**WORK TASK**.
Both the line containing "is not zero;" and the line containing "the cause, or" belong to the span. Output exactly that span from the listing below, and nothing outside it.

**RECORDS TO PROCESS**.
* * *
/-- The lines of the guarded elements of a contiguous access from `va` on, of a load those of its data and of either those
of its scale bytes, for a landing reservation (R40, R208). -/
def State.vectorLines (s : State) (i : Instr) (g : BitVec 4) (va size : Nat) : List Nat :=
  let l := (s.xlateLanes false accR.config ((s.guardLanes g).map (fun j => (j, (va + j * size) % 2 ^ 64)))).2.lanes
  partLines ((match i with | .vst _ _ _ _ => [] | _ => l.map (fun x => x.part)) ++ l.filterMap (fun x => x.scale))

/-- Where a contiguous vector access begins (R213): S[a] is translated for its element size when the offset is not zero;
the cause, or A with the state after the translation. -/
def State.vectorStart (s : State) (a : BitVec 6) (off : W64) : State × Sum (BitVec 6) Nat :=
  if off = 0 then (s, .inr (s.getS a).toNat)
  else
    match s.place s.me accAttr (s.getS a).toNat with
    | (s1, .bad c) => (s1, .inl c)
    | (s1, .at _ at0 _) => (s1, .inr (s.getS a + off * BitVec.ofNat 64 (32 * fmtBytes at0.fmt)).toNat)

/-- The address and attributes of a contiguous vector access (R213): S[a] is translated for its element size when the
offset is not zero, then the page of A for its attributes; neither tests a permission. A walk outcome of either page and a
misaligned A come here too. -/
def State.vectorBase (s : State) (i : Instr) (g : BitVec 4) (a : BitVec 6) (o : BitVec 7)
    (rest : State → Nat → Attr → Bool → Res) : Res :=
  let base := (s.getS a).toNat
  let b := s.vectorStart a (s.imm o)
  let vas := match b.2 with
    | .inl _ => [base]
    | .inr va => if s.imm o = 0 then [va] else [base, va]
  let c0 := s.discretion4 i s.me vas
  match b.2 with
  | .inl c => if c0 ≠ 0 then .wait (s.walking s.me c0 vas b.1) c0 [] else .trap b.1 c (BitVec.ofNat 64 base)
  | .inr va =>
    match b.1.place s.me accAttr va with
    | (s2, .bad c) => if c0 ≠ 0 then .wait (s.walking s.me c0 vas s2) c0 [] else .trap s2 c (BitVec.ofNat 64 va)
    | (s2, .at _ at1 tr) =>
      if c0 ≠ 0 then .wait (s.walking s.me c0 vas s2) c0 (s.vectorLines i g va (fmtBytes at1.fmt))
      else if va % fmtBytes at1.fmt ≠ 0 then .trap s2 0x07 (BitVec.ofNat 64 va)
      else rest s2 va at1 tr

/-- The guarded elements of a contiguous access, whose pages agree with the page of A (R214). -/
def State.contiguous (s : State) (i : Instr) (g : BitVec 4) (acc : Acc) (a : BitVec 6) (o : BitVec 7)
    (rest : State → List Lane → Res) : Res :=
  s.vectorBase i g a o (fun t va at0 tr =>
    t.reachLanes i acc (some (va, at0, tr)) ((t.guardLanes g).map (fun j => (j, (va + j * fmtBytes at0.fmt) % 2 ^ 64))) rest)

/-- An element for a load, in flight or at once. -/
def Lane.elem (l : Lane) : Elem :=
  ⟨l.lane, l.part.pa, l.part.va, l.part.attr, l.scale.map (fun p => (p.pa, p.va))⟩
def laneRuns (ls : List Lane) : List (Nat × Nat) :=
  ls.map (fun l => (l.part.pa, l.part.len)) ++ ls.filterMap (fun l => l.scale.map (fun p => (p.pa, 1)))
def laneParts (ls : List Lane) : List Part := ls.map (fun l => l.part)
def scaleParts (ls : List Lane) : List Part := ls.filterMap (fun l => l.scale)

/-- The runs of elements and scale bytes with their pages' leave to compress. -/
def laneCached (ls : List Lane) : List (Nat × Nat × Bool) :=
  ls.map (fun l => (l.part.pa, l.part.len, l.part.attr.cmp)) ++
    ls.filterMap (fun l => l.scale.map (fun p => (p.pa, 1, p.attr.cmp)))

/-- The poison that a vector load meets: at the lowest address of a contiguous access, of the lowest lane of elements
taken separately (R203, R215). -/
def State.lanesPoison (s : State) (own : Bool) (ls : List Lane) : Option Nat :=
  let n := s.cur.core
  let k := s.cur.ctx
  if own then ls.findSome? (fun l => s.elemsPoison n k [l.elem]) else s.elemsPoison n k (ls.map Lane.elem)

/-- Loads elements into V[d] (R128). -/
def State.loadLanes (s : State) (i : Instr) (own : Bool) (d : BitVec 5) (ls : List Lane) : Res :=
  s.deviceAt i (laneRuns ls) 0 (fun _ =>
    match s.lanesPoison own ls with
    | some va => .trap s 0x3B (BitVec.ofNat 64 va)
    | none =>
      let n := s.cur.core
      let k := s.cur.ctx
      let s1 := ls.foldl (fun t l => t.engineCounters l.part.pa) (s.beforeRead n k (laneRuns ls)
        (anySo (laneParts ls ++ scaleParts ls)))
      let s2 := s1.readRuns n s.myVf s.cachePolicy (laneCached ls)
      .done ((s2.drawn s1.cx.past).setVAt s1.ws d.toNat (ls.map (fun l => (l.lane, s1.laneOf n k s.roundMode l.elem)))))

/-- The elements that a vector store writes, in lane order, with the generators after them (R129, R132). -/
def State.storeLanes (s : State) (d : BitVec 5) : List Lane → Map W32 → List Seg × Map W32
  | [], gens => ([], gens)
  | l :: ls, gens =>
    let gen := (mapGet gens l.lane).getD 1
    let sc := match l.scale with
      | some p => (s.lookFor s.cur.core s.cur.ctx p.pa).toNat
      | none => 127
    let r := storeElem l.part.attr.fmt l.part.attr.sh sc s.roundMode gen (s.getV d l.lane)
    let rest := s.storeLanes d ls (if r.2 = gen then gens else mapSet gens l.lane r.2)
    (⟨l.part.pa, l.part.va, toLE l.part.len r.1⟩ :: rest.1, rest.2)

/-- What stops the store of one element: poison of its scale byte, a protected byte, the configuration page. -/
def State.laneFault (s : State) (l : Lane) (g : Seg) : Option (BitVec 6 × Nat) :=
  match s.partsPoison s.cur.core s.cur.ctx l.scale.toList with
  | some va => some (0x3B, va)
  | none =>
    match s.protectedIn [l.part] with
    | some va => some (0x03, va)
    | none =>
      if isCfg g.pa then (cfgStoreFault s.priv g.pa g.bytes.length (leNat g.bytes)).map (fun c => (c, g.va)) else none

/-- Stores V[d] to elements (R129); the first lane that faults counts (R215). A handler's stochastic rounding draws from
its AWAY context's core (DESIGN CHOICE, log 65). -/
def State.putLanes (s : State) (i : Instr) (scatter : Bool) (d : BitVec 5) (ls : List Lane) : Res :=
  let t := s.beforeRead s.cur.core s.cur.ctx ((scaleParts ls).map (fun p => (p.pa, 1))) (anySo (scaleParts ls))
  let r := t.storeLanes d ls (t.core t.cur.core).gens
  match (ls.zip r.1).findSome? (fun x => t.laneFault x.1 x.2) with
  | some (c, va) => .trap t c (cfgTval i c (BitVec.ofNat 64 va))
  | none =>
    t.device i [] (fun _ =>
      .done ((t.acceptStore .plain t.cachePolicy scatter (withAttr (laneParts ls) r.1)).modCore t.cur.core (fun c =>
        { c with gens := r.2 })))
* * *
**SOLVED EXERCISE**.
/-- Where a contiguous vector access begins (R213): S[a] is translated for its element size when the offset is not zero;
the cause, or A with the state after the translation. -/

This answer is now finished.